Start of Block

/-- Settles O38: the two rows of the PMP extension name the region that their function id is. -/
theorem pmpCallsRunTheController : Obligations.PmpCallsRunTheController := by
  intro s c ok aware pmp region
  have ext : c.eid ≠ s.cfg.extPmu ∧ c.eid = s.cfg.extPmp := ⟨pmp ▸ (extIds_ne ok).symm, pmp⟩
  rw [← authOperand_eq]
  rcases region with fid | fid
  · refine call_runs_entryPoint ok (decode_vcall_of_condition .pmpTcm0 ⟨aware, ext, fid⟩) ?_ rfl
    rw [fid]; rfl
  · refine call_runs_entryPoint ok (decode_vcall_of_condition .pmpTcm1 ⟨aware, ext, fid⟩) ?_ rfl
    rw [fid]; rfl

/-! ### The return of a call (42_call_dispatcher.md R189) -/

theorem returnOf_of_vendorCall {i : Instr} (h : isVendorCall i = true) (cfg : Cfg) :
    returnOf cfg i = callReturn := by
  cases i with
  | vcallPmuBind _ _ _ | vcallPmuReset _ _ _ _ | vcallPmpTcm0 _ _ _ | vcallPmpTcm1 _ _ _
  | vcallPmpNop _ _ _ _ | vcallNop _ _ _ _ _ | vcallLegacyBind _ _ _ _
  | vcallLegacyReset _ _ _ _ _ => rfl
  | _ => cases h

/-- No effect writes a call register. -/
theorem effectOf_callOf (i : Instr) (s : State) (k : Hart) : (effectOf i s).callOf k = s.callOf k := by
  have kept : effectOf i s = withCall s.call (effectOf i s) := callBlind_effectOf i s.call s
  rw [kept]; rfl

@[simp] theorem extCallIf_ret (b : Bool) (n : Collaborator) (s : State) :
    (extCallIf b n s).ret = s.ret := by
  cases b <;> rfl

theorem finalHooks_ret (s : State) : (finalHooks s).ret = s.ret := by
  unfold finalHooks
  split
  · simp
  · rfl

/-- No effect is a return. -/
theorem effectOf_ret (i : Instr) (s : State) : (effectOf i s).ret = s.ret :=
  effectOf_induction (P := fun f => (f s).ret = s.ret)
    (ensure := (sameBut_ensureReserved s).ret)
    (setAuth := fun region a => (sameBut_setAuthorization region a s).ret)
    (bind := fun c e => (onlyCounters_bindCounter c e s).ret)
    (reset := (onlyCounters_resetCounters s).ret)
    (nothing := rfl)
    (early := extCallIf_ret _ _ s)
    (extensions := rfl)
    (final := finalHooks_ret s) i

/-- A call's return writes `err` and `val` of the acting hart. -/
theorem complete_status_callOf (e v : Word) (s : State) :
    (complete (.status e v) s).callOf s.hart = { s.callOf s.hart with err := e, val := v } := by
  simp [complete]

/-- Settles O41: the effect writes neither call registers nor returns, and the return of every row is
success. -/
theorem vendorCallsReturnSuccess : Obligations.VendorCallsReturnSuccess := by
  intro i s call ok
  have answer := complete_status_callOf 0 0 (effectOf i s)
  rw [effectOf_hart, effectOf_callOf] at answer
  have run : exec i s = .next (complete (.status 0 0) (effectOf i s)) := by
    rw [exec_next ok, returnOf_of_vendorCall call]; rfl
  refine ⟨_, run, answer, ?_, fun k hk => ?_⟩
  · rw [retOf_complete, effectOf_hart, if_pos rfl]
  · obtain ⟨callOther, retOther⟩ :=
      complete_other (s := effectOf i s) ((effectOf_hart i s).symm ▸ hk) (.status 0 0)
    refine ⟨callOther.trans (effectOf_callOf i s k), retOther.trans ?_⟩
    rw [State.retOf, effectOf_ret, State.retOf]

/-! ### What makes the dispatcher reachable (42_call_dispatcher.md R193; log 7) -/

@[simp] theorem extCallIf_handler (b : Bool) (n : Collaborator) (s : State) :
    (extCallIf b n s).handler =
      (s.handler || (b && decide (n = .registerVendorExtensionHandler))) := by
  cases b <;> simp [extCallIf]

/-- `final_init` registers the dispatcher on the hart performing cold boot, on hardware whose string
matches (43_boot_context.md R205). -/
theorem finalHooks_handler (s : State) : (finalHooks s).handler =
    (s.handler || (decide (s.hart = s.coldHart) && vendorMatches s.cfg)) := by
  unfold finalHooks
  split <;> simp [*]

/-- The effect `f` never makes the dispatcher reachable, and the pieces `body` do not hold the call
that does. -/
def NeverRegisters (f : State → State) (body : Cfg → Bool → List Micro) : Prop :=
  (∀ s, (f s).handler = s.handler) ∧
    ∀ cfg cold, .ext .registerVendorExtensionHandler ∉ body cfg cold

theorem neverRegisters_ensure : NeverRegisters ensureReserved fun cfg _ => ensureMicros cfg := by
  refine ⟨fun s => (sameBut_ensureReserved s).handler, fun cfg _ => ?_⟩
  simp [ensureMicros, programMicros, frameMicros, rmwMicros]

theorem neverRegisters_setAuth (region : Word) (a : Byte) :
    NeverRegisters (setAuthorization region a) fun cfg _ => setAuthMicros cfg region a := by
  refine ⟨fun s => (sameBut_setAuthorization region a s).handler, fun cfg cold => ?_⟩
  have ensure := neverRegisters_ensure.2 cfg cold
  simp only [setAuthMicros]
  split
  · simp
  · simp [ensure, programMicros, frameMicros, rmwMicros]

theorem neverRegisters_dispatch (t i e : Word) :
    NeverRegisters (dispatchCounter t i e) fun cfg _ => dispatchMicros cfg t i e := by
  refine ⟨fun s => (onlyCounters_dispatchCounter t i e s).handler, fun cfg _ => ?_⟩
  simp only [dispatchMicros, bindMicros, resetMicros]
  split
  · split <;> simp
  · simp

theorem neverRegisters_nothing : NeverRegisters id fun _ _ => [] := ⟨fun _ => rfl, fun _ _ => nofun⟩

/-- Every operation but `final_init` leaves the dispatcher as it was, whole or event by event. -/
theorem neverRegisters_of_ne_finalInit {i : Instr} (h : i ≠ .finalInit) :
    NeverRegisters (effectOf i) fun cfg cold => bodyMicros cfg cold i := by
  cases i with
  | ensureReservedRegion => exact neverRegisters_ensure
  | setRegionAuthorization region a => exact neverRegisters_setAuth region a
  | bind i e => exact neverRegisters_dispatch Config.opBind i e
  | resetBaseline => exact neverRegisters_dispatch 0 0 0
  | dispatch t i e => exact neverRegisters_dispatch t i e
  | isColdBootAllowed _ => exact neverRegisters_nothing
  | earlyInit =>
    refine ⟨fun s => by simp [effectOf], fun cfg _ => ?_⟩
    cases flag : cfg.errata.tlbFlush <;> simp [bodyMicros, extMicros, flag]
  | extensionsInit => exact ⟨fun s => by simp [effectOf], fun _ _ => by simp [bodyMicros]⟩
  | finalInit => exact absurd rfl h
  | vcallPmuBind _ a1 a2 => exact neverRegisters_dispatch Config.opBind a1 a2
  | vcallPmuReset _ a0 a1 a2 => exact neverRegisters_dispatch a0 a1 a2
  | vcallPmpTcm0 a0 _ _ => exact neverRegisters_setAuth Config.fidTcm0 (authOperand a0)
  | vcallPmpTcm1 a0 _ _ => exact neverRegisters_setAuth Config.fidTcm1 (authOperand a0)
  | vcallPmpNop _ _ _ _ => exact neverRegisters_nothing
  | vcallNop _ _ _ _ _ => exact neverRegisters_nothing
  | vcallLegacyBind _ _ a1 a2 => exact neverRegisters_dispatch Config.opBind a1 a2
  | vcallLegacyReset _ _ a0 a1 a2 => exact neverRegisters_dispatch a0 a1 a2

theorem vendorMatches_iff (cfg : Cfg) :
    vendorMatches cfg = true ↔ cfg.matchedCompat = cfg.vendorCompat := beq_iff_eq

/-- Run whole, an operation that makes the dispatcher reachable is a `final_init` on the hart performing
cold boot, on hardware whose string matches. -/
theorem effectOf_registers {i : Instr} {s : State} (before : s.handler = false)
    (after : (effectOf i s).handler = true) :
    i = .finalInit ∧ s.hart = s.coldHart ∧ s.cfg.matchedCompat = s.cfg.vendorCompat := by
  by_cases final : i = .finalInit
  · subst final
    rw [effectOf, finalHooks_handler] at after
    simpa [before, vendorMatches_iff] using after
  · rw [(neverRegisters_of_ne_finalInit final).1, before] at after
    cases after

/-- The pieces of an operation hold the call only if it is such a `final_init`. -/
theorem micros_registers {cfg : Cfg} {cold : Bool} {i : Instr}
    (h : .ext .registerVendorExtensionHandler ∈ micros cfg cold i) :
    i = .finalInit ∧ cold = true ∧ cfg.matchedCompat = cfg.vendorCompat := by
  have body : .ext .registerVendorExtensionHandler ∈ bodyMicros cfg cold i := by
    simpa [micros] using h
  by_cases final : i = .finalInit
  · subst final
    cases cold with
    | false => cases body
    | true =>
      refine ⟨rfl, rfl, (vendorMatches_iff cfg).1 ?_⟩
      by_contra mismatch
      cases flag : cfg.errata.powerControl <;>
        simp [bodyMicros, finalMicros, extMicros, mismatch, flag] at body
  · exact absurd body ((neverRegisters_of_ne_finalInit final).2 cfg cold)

End of Block

■ WHAT TO WORK ON ■
Scan the lines above for "Config.fidTcm1 (authOperand a0)" and for "vendorMatches cfg = true". Repeat exactly the line holding each of them and every line in between.

■ EXERCISE RESPONSE ■
  | vcallPmpTcm1 a0 _ _ => exact neverRegisters_setAuth Config.fidTcm1 (authOperand a0)
  | vcallPmpNop _ _ _ _ => exact neverRegisters_nothing
  | vcallNop _ _ _ _ _ => exact neverRegisters_nothing
  | vcallLegacyBind _ _ a1 a2 => exact neverRegisters_dispatch Config.opBind a1 a2
  | vcallLegacyReset _ _ a0 a1 a2 => exact neverRegisters_dispatch a0 a1 a2

theorem vendorMatches_iff (cfg : Cfg) :
    vendorMatches cfg = true ↔ cfg.matchedCompat = cfg.vendorCompat := beq_iff_eq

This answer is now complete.